Here, we don't have a histological space. So how can we visualize the local "spatial" statistics? [UMAP is bad](https://www.biorxiv.org/content/10.1101/2021.08.25.457696v1), but in this case PCA can somewhat separate the clusters. We can use the first 2 PCs as if they are the histological space. As a reference, we plot the metrics themselves and the clusters in the first 2 PCs. 

In [None]:
plotSpatialFeature(sfe, c("sum", "detected", "subsets_mito_percent", "cluster"))

Plot the local Moran's I for these metrics in the first 2 PCs:

In [None]:
plotLocalResult(sfe, "localmoran", c("sum", "detected", "subsets_mito_percent"), 
                colGeometryName = "centroids",
                divergent = TRUE, diverge_center = 0, ncol = 2)

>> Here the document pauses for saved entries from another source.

/-- Whether an unstarted launch of the job of launch `id` will end `CANCELLED` with it, as a successor of what has ended badly in its graph (R88, R93). -/
def jobGoesOn (s : State) (id : Nat) (l : Launch) (st : LStatus) : Bool :=
  match l.graph.bind (fun p => (tget s.disp.graphs p.1).map (fun g => (g, p.2))) with
  | some (g, i) =>
    let bad := (List.range g.nodes.length).filter (fun j => match g.nodes[j]? with | some n => endedBadly s n || n.launch == some id | none => false)
    let bad := if st = .ok ∨ st = .empty then bad.erase i else bad
    (beneath g.nodes g.nodes.length bad).any (fun j => match g.nodes[j]? with
      | some n => n.launch.isNone && !n.ended && (readRecord s g.asid n.recd none true).1.jcnt == l.jcnt
      | none => false)
  | none => false

/-- The record written before the last of the launches that the tear-down ends is credited: those of the job that were live as it was applied, and the
successors in their graphs that end with them (R93). -/
def writeTearDown (s : State) (id : Nat) (l : Launch) (st : LStatus) : State :=
  match tearDownOf s l with
  | some t =>
    if jobGoesOn s id l st || t.ids.any (fun i => i ≠ id && (s.launch i).live) then s
    else
      let s := dspWords s l.asid (l.jcnt.toNat + 8) [t.cancelled % 2 ^ 32 + t.discarded % 2 ^ 32 * 2 ^ 32, t.groups % 2 ^ 32 + t.keys % 2 ^ 32 * 2 ^ 32, t.framePos.toNat, 0]
      { s with disp := { s.disp with teardowns := s.disp.teardowns.filter (fun u => !(u.jcnt = t.jcnt && u.asid = t.asid)) } }
  | none => s

/-- The containment record before the status word (R275). -/
def writeContain (s : State) (l : Launch) : State :=
  match l.contain with
  | some c =>
    if l.rec_.status = 0 then s
    else dspWords s l.asid (l.rec_.status.toNat + 8)
      [c.code.toNat + c.cause.toNat * 2 ^ 8 + c.core.toNat * 2 ^ 16 + c.coil.toNat * 2 ^ 24 + c.lane.toNat * 2 ^ 29, c.pc.toNat, c.addr.toNat, 0]
  | none => s

/-- The steps of R86 for one launch, its graph's and phase's apart. A launch of KC0 ends once its report has been posted (R72). -/
def endLaunch (s : State) (id : Nat) (st : LStatus) : State :=
  let l := s.launch id
  if l.ended.isSome then s
  else if l.viaKc0 ∧ l.graph.isNone ∧ !eventRoom s 2 then s.modLaunch id (fun l => { l with ending := some st })
  else
    let s := if l.viaKc0 ∧ l.graph.isNone then postNote s 2 l.qid (statusCode st) else s
    let s := releaseAll s
    let s := if st = .cancelled then modTearDown s l (fun t => { t with cancelled := t.cancelled + 1 }) else s
    let s := writeTearDown (writeContain s l) id l st
    let s := if l.rec_.status = 0 then s else dspWords s l.asid l.rec_.status.toNat [statusCode st + min l.done (2 ^ 32 - 1) * 2 ^ 32]
    let s := creditAt (creditAt s l.asid l.rec_.lcnt) l.asid l.jcnt
    let s := s.modLaunch id (fun l => { l with ended := some st, ending := none })
    let s := { s with cor := { s.cor with tcbLeft := s.cor.tcbLeft.filter (fun e => e.2 ≠ id) } }
    let s := { s with disp := { s.disp with pending := s.disp.pending.map (fun e => (e.1, e.2.erase id)) } }
    match l.graph with
    | none => phaseLeave s l.phase
    | some (gi, i) =>
      let good := st = .ok || st = .empty
      let succ := (tget s.disp.graphs gi).bind (fun g => (g.nodes[i]?).map (·.succs)) |>.getD []
      let s := s.modGraph gi (fun g => { g with nodes := lmod (fun n => { n with ended := true }) g.nodes i })
      if good then succ.foldl (fun s j => s.modGraph gi (fun g => { g with nodes := lmod (fun n => { n with preds := n.preds - 1 }) g.nodes j })) s else s

/-- A new launch, started and not yet accepted. -/
def newLaunch (s : State) (l : Launch) : Nat × State :=
  let id := s.disp.nextLaunch
  (id, { s with disp := { s.disp with launches := tput s.disp.launches id l, nextLaunch := id + 1 } })

/-- The launch of node `i` of a graph, made when it becomes ready or is cancelled unstarted (R88). -/
def nodeLaunch (s : State) (gi : Nat) (g : Graph) (i : Nat) (n : GNode) : Nat × State :=
  let r := newLaunch s { recAddr := n.recd, asid := g.asid, qid := g.qid, phase := g.phase, graph := some (gi, i) }
  (r.1, r.2.modGraph gi (fun g => { g with nodes := lmod (fun n => { n with launch := some r.1 }) g.nodes i }))

/-- A launch whose record the dispatcher has not read ends with a status: its counters are those of the record, where it can be read. -/
def endUnread (s : State) (id : Nat) (st : LStatus) : State :=
  let l := s.launch id
  let rd := readRecord s l.asid l.recAddr (l.parent.map (fun p => (s.launch p).jcnt)) true
  let s := s.modLaunch id (fun l => { l with
    rec_ := rd.1, waiting := false, jcnt := match l.parent with | some p => (s.launch p).jcnt | none => rd.1.jcnt })
  endLaunch s id st

/-- Unstarted successors of launches that did not end `OK` or `EMPTY` end `CANCELLED`, and theirs in turn; what each graph then completes (R88). -/
def cancelSuccessors : Nat → List (Nat × Nat) → State → State
  | 0, _, s => s
  | _, [], s => s
  | fuel + 1, (gi, i) :: rest, s =>
    match tget s.disp.graphs gi with
    | some g =>
      match g.nodes[i]? with
      | some n =>
        if n.launch.isSome ∨ n.ended then cancelSuccessors fuel rest s
        else
          let r := nodeLaunch s gi g i n
          cancelSuccessors fuel (n.succs.map (fun j => (gi, j)) ++ rest) (endUnread r.2 r.1 .cancelled)
      | none => cancelSuccessors fuel rest s
    | none => cancelSuccessors fuel rest s

/-- Successor entries of a graph: the fuel that its walks need. -/
def graphWork (s : State) (gi : Nat) : Nat :=
  match tget s.disp.graphs gi with | some g => g.nodes.foldl (fun a n => a + n.succs.length + 1) 1 | none => 1

/-- A launch ends, with what follows for its graph. -/
def closeLaunch (s : State) (id : Nat) (st : LStatus) : State :=
  let s := endLaunch s id st
  let l := s.launch id
  match l.ended, l.graph with
  | some st, some (gi, i) =>
    let bad := st ≠ .ok && st ≠ .empty
    let succ := (tget s.disp.graphs gi).bind (fun g => (g.nodes[i]?).map (·.succs)) |>.getD []
    settleGraph (if bad then cancelSuccessors (graphWork s gi) (succ.map (fun j => (gi, j))) s else s) gi
  | _, _ => s

/-- Ends that wait for room in DSP are made (R72). -/
def retryEnds (s : State) : State :=
  let s := s.disp.launches.foldl (fun s e => match e.2.ending with | some st => closeLaunch s e.1 st | none => s) s
  (s.disp.graphs.map (·.1)).foldl settleGraph s

/-! ## Acceptance (R82, R84, R87, R88) -/

/-- A started launch validated and accepted: it joins its queue's pending list, or ends with the status of the check that fails. -/
def acceptLaunch (s : State) (id : Nat) : State :=
  let l := s.launch id
  if l.ended.isSome ∨ l.accepted then s
  else
    let parent := l.parent.map s.launch
    let rd := readRecord s l.asid l.recAddr (parent.map (·.jcnt)) true
    let r := rd.1
    let q := (tgetD s.cmd.queues l.qid {}).desc
    let gprio := l.graph.bind (fun g => (tget s.disp.graphs g.1).bind (·.prio))
    let (cls, prio) := match parent with
      | some p => if r.inherit then (p.cls, p.prio) else (r.cls, r.prio)
      | none => (q.cls, gprio.getD q.prio)
    let s := s.modLaunch id (fun l => { l with
      accepted := true, rec_ := r, cls, prio, jcnt := match parent with | some p => p.jcnt | none => r.jcnt })
    match rd.2 with
    | some st => closeLaunch s id st
    | none => { s with disp := { s.disp with pending := tmod s.disp.pending l.qid [] (· ++ [id]) } }

/-- The nodes of a graph descriptor, none where it fails a check of R87 or cannot be read. -/
def readGraph (s : State) (g : Graph) : Option (BitVec 57 × List GNode) :=
  let asid := g.asid.toNat
  let a := g.descAddr.toNat
  match hubBytes s asid a (64 + 16 * g.nl) with
  | none => none
  | some bs =>
    let w (i : Nat) : Nat := leNat ((bs.drop (8 * i)).take 8)
    let gcnt := BitVec.ofNat 57 (w 1)
    let nodes : List (Option GNode) := (List.range g.nl).map (fun i =>
      let e := w (9 + 2 * i)
      let off := field e 32 32
      let n := field e 16 16
      let succ : List (Option Nat) := (List.range n).map (fun j => (hubBytes s asid (a + off + 2 * j) 2).map leNat)
      if succ.any (fun x => match x with | some v => g.nl ≤ v | none => true) then none
      else some { recd := BitVec.ofNat 57 (w (8 + 2 * i)), preds := field e 0 16, succs := succ.filterMap id })
    let ok : List GNode := nodes.filterMap id
    let total := ok.foldl (fun (t : Nat) n => t + n.succs.length) 0
    if field (w 0) 0 16 ≠ g.nl ∨ ok.length ≠ g.nl ∨ ok.foldl (fun (t : Nat) n => t + n.preds) 0 ≠ total then none
    else some (gcnt, ok)

/-- A graph whose descriptor is rejected credits GCNT once, where it can be read (R87). -/
def rejectedGcnt (s : State) (g : Graph) : BitVec 57 :=
  match hubBytes s g.asid.toNat (g.descAddr.toNat + 8) 8 with | some bs => BitVec.ofNat 57 (leNat bs) | none => 0

/-- A graph validated and accepted, or rejected with `FORMAT_INVALID` (R87). -/
def acceptGraph (s : State) (gi : Nat) : State :=
  match tget s.disp.graphs gi with
  | some g =>
    if g.accepted ∨ g.ended then s
    else match readGraph s g with
      | some (gcnt, nodes) => s.modGraph gi (fun g => { g with accepted := true, gcnt, nodes })
      | none => settleGraph (s.modGraph gi (fun g => { g with accepted := true, gcnt := rejectedGcnt s g, nodes := [], status := .formatInvalid })) gi
  | none => s

/-- Launches of graphs whose predecessors have completed are accepted until none is left (R88). -/
def acceptAll : Nat → State → State
  | 0, s => s
  | fuel + 1, s =>
    let ready := s.disp.graphs.flatMap (fun (e : Nat × Graph) =>
      if !e.2.accepted ∨ e.2.ended then [] else
        (List.range e.2.nodes.length).filterMap (fun i => match e.2.nodes[i]? with
          | some n => if n.preds = 0 ∧ n.launch.isNone ∧ !n.ended then some (e.1, i) else none
          | none => none))
    if ready.isEmpty then s
    else acceptAll fuel (ready.foldl (fun s p =>
      match (tget s.disp.graphs p.1).bind (fun g => (g.nodes[p.2]?).map (fun n => (g, n))) with
      | some (g, n) => if n.launch.isSome then s else let r := nodeLaunch s p.1 g p.2 n; acceptLaunch r.2 r.1
      | none => s) s)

However, what if there is no good 2D representation of the data for easy plotting? Remember that here the k nearest neighbor graph was computed on the first 10 PCs rather than the first 2 PCs. The graph is not tied to the 2D representation. We can still plot histograms to show the distribution and scatter plots to compare the same local metric for different variables, which can be colored by another variable such as cluster. This may be added to the next release of Voyager. For now, we add the results of interest to `colData(sfe)` and use the existing `colData` plotting functions from `scater` and `Voyager`.

In [None]:
localResultAttrs(sfe, "localmoran", "sum")

In [None]:
sfe$sum_localmoran <- localResult(sfe, "localmoran", "sum")[,"Ii"]
sfe$detected_localmoran <- localResult(sfe, "localmoran", "detected")[,"Ii"]
sfe$pct_mito_localmoran <- localResult(sfe, "localmoran", "subsets_mito_percent")[,"Ii"]

In [None]:
# Colorblind friendly palette
data("ditto_colors")

In [None]:
plotColDataFreqpoly(sfe, c("sum_localmoran", "detected_localmoran", 
                           "pct_mito_localmoran"), bins = 50, 
                    color_by = "cluster") +
    scale_y_log10() +
    annotation_logticks(sides = "l")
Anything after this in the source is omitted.